Have no doubt, as the Supereme Leader’s PR machine offers up a cutesy, smiling cleric keen to work with the West, inviting us to see him as no more harmful than the Cookie Monster, deals will be done; oil, gas, and guns will be sold; but not much will change on the ground for Iranians.

Four years ago, people were being shot in the street. Now they are effectively washed from public consciousness in the West as the press focuses on Washington’s preoccupation with nuclear weapons – and yes, by the way: regardless of the charade being played out about whether Rouhani has referred to Israel as a sore, or a wound, or other chronic medical condition, it’s in the interests of both sides to speak to each other – and it won’t be their first time.

When Israelis were selling arms to Iran in the early 1980s during the Iran-Iraq war, Rouhani was the protégé of Ali Akbar Hashemi Rafsanjani, who at that time was head of the Iranian military. So the president may just need to dust down his old contacts book to overcome the nuclear impasse.

“Just how will Iran’s new ruler keep his people’s spirits up?” Newsnight presenter Anita Anand asked chirpily the other night, outlining the concerns of the electorate as if she were talking about Belgium and not an Islamist dictatorship. (People’s desire for freedom of speech, women’s rights and the freeing of political prisoners were not put to this particular henchman of Mr Rouhani, and no member of Iran’s opposition party was invited to contribute an alternative perspective).

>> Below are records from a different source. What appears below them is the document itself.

-- ==== Sys2Proof/Tests/Slice0.lean ====
section
/-! SUPPORT. The model's own tests: expected values from 95_test_vectors.md or worked out by hand from a rule, and for each statement with hypotheses a state and operands that meet them. -/

namespace Sys2Proof.Tests

open Sys2Proof Sys2Proof.Machine

set_option Elab.async false

/-! ### Small states -/

/-- Reset, with a command in flight that has one cycle left. -/
def inFlight (c : BitVec 4) (inp : Inputs) : State := { State.reset with inp := inp, seq := .busy c 1 }

/-- Reset, with one host operation to perform. -/
def hostDoes (op : BusOp) : State := { State.reset with pending := [op] }

/-- Reset, with a GEN in flight and one host operation to perform first. -/
def hostDoesBusy (op : BusOp) : State := { State.reset with seq := .busy 1 5, pending := [op], turns := [.host] }

/-- The inputs of scenario A (section 3.4 of 95_test_vectors.md), with the given FLAGS and TIME1. -/
def scenA (flags time1 : Word) : Inputs :=
  { Inputs.reset with loaded := 0xFF, flags := flags, time0 := 0x000007E8, time1 := time1 }

/-- The inputs of scenario B (section 3.6 of 95_test_vectors.md). -/
def scenB : Inputs :=
  { loaded := 0xFF, flags := 0x000043FB, pin := 0x12340000, serial0 := 0x12345678, serial1 := 0x90120000,
    time0 := 0x000007E9, time1 := 0x07040D07, opnd := 0,
    seed := { w0 := 0x00112233, w1 := 0x44556677, w2 := 0x8899AABB, w3 := 0xCCDDEEFF }, auxBlk := zeroBlock }

/-- A value of the state after an instruction. -/
def after {α : Type} (i : Instr) (s : State) (f : State → α) : Option α :=
  match exec i s with
  | .next t => some (f t)
  | .fault _ => none
  | .refused _ => none

/-- A value of the state after a step. -/
def stepped {α : Type} (s : State) (f : State → α) : Option α :=
  match step s with
  | .next t => some (f t)
  | .fault _ => none
  | .refused _ => none

/-- The fault of a step, if it stops with one. -/
def faultOf (s : State) : Option Fault :=
  match step s with
  | .next _ => none
  | .fault f => some f
  | .refused _ => none

/-- The refusal of a step, if it stops with one. -/
def refusalOf (s : State) : Option Refusal :=
  match step s with
  | .next _ => none
  | .fault _ => none
  | .refused r => some r

/-! ### Well-formedness: what each check refuses -/

theorem test_wf_reference : Params.reference.wf = true := by decide
theorem test_wf_digitFieldFits : digitFieldFits { Params.reference with digitShift := 14 } = false := by decide
theorem test_wf_intervalFieldFits : intervalFieldFits { Params.reference with intervalShift := 15 } = false := by decide
theorem test_wf_fieldsDisjoint : fieldsDisjoint { Params.reference with intervalShift := 3 } = false := by decide
theorem test_wf_baseAligned : baseAligned { Params.reference with base := 0x80 } = false := by decide
theorem test_wf_latenciesPositive : latenciesPositive { Latencies.least with gen := 0 } = false := by decide
theorem test_wf_params : Params.wf { Params.reference with digitShift := 14 } = false := by decide
theorem test_wf_access_width : accessWf Params.reference 0x004 2 = false := by decide
theorem test_wf_access_aligned : accessWf Params.reference 0x011 4 = false := by decide
theorem test_wf_access_inside : accessWf Params.reference 0x100 4 = false := by decide
theorem test_wf_op : opWf Params.reference (.write 0x101 4 0) = false
    ∧ opWf Params.reference (.read 0x000 1 none) = false ∧ opWf Params.reference (.poll 0x200 0 0) = false
    ∧ opWf Params.reference (.write 0x000 4 0) = true ∧ opWf Params.reference .wfi = true
    ∧ opWf Params.reference .reset = true := by decide

/-! ### Decoding, words written out from R300 and R301: bits [31:9], IE, bits [7:4], CMD -/

theorem test_decode_noCmd : decode (0#23 ++ 1#1 ++ 0#4 ++ 0b0000#4) = .noCmd true := by decide
theorem test_decode_gen : decode (0#23 ++ 0#1 ++ 0#4 ++ 0b0001#4) = .gen false := by decide
theorem test_decode_time : decode (0#23 ++ 1#1 ++ 0#4 ++ 0b0010#4) = .time true := by decide
theorem test_decode_bcdenc : decode (0#23 ++ 0#1 ++ 0#4 ++ 0b0011#4) = .bcdenc false := by decide
theorem test_decode_bcddec : decode (0#23 ++ 1#1 ++ 0#4 ++ 0b0100#4) = .bcddec true := by decide
/-- S15: reserved bits are ignored. -/
theorem test_decode_aesenc : decode (0#23 ++ 1#1 ++ 0b1111#4 ++ 0b0101#4) = .aesenc true := by decide
theorem test_decode_zeroize : decode (0x7FFFFF#23 ++ 0#1 ++ 0#4 ++ 0b0110#4) = .zeroize false := by decide
theorem test_decode_rsvd7 : decode (0#23 ++ 0#1 ++ 0#4 ++ 0b0111#4) = .rsvd7 false := by decide
theorem test_decode_rsvdHigh : decode (0#23 ++ 0#1 ++ 0#4 ++ 0b1001#4) = .rsvdHigh 0b001#3 false := by decide
theorem test_decodeTableWord : decodeTableWord 16 0x0103 = some (.bcdenc true) ∧ decodeTableWord 40 0x03 = none := by
  decide

/-! ### Instructions -/

/-- S14. -/
theorem test_noCmd : after (.noCmd true) { State.reset with status := { Status.reset with done := true, lastCmd := 1 } }
    (fun t => (ctrlWord t, statusWord t, irq t)) = some (0x00000100, 0x00000102, true) := by decide

/-- S2. -/
theorem test_gen_accepted : after (.gen false) State.reset (fun t => statusWord t) = some 0x00000101 := by decide

/-- Section 3.4: WORD, DIGITS, CODE and STATUS of scenario A. -/
theorem test_gen_codeA : after (.gen false) { inFlight 1 (scenA 0x43D9 0x01010000) with
      status := { Status.reset with lastCmd := 1 } }
    (fun t => (t.out.word, digitsWord t.out.digits, t.out.codeChar.w0, t.out.codeChar.w1, statusWord t))
    = some (0x6AD00067, 0x0000066A, 0x30313634, 0x38370000, 0x00000102) := by decide +kernel

/-- Section 2.1. -/
theorem test_bcdenc_99 : after (.bcdenc false) (inFlight 3 { Inputs.reset with opnd := 99 }) (fun t => t.out.result)
    = some 0x99 := by decide
theorem test_bcdenc_100 : after (.bcdenc false) (inFlight 3 { Inputs.reset with opnd := 100 })
    (fun t => (t.out.result, t.status.errCode)) = some (0, .bcdDom) := by decide
theorem test_bcddec_42 : after (.bcddec false) (inFlight 4 { Inputs.reset with opnd := 0x42 }) (fun t => t.out.result)
    = some 42 := by decide
theorem test_bcddec_5A : after (.bcddec false) (inFlight 4 { Inputs.reset with opnd := 0x5A })
    (fun t => (t.out.result, t.status.errCode)) = some (0, .bcdDig) := by decide

/-- Section 2.3: 2024-03-15 13:07 in 30-second cadence. -/
theorem test_time_2024 : after (.time false) (inFlight 2 (scenA 0x43D9 0x030F0D07))
    (fun t => (t.out.bcdTime0, t.out.bcdTime1, t.out.offset)) = some (0x24200315, 0x13060000, 8) := by decide
/-- Section 2.3: month 13. -/
theorem test_time_month13 : after (.time false) (inFlight 2 (scenA 0x43D9 0x0D010000))
    (fun t => (t.out.bcdTime0, errBits t.status.errCode)) = some (0, 5) := by decide

/-- Section 3.3, FIPS-197 C.1. -/
theorem test_aesenc_c1 : after (.aesenc false) (inFlight 5 { Inputs.reset with
      loaded := 0x0F
      seed := { w0 := 0x00010203, w1 := 0x04050607, w2 := 0x08090A0B, w3 := 0x0C0D0E0F }
      auxBlk := { w0 := 0x00112233, w1 := 0x44556677, w2 := 0x8899AABB, w3 := 0xCCDDEEFF } }) (fun t => t.out.auxOut)
    = some { w0 := 0x69C4E0D8, w1 := 0x6A7B0430, w2 := 0xD8CDB780, w3 := 0x70B4C55A } := by decide +kernel
/-- Section 2.10: no SEED word loaded. -/
theorem test_aesenc_noSeed : after (.aesenc false) (inFlight 5 Inputs.reset) (fun t => errBits t.status.errCode)
    = some 3 := by decide

/-- Section 2.10: CTRL.IE and HAZ keep their values. -/
theorem test_zeroize : after (.zeroize false) { inFlight 6 scenB with
      ie := true
      status := { Status.reset with haz := true, lastCmd := 6 } }
    (fun t => (t.inp, t.ie, statusWord t)) = some (Inputs.reset, true, 0x0000060A) := by decide

theorem test_rsvd7 : after (.rsvd7 false) { inFlight 7 scenB with status := { Status.reset with lastCmd := 7 } }
    (fun t => (t.inp, statusWord t)) = some (scenB, 0x00000716) := by decide
/-- S9. -/
theorem test_rsvdHigh : after (.rsvdHigh 1 false) { inFlight 9 scenB with status := { Status.reset with lastCmd := 9 } }
    (fun t => (t.inp, statusWord t)) = some (scenB, 0x00000916) := by decide

/-! ### AES parts (sections 3.1 and 3.2) -/

theorem test_gmul : gmul 0x57 0x83 = 0xC1 ∧ gmul 0x57 0x13 = 0xFE ∧ gmul 0x53 0xCA = 0x01 := by decide
theorem test_sbox : [0x00, 0x53, 0x7F, 0x80, 0xFF].map sbox = [0x63, 0xED, 0xD2, 0xCD, 0x16] := by decide +kernel
theorem test_mixWord : mixWord 0xDB135345 = 0x8E4DA1BC := by decide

Ms Anand’s use of the word ‘ruler’ here was interesting – the president in Iran is known as ‘the President’, not ‘the ruler’. The ruler is ‘the Supreme Leader’. So it was wrong for Newsnight, in the run-up Rouhani’s inauguration, to say that “eight years of Ahmadinejad’s rule is coming to a close” and worse still, to consider what the “new regime” will bring.

What new regime? Indeed, what new president?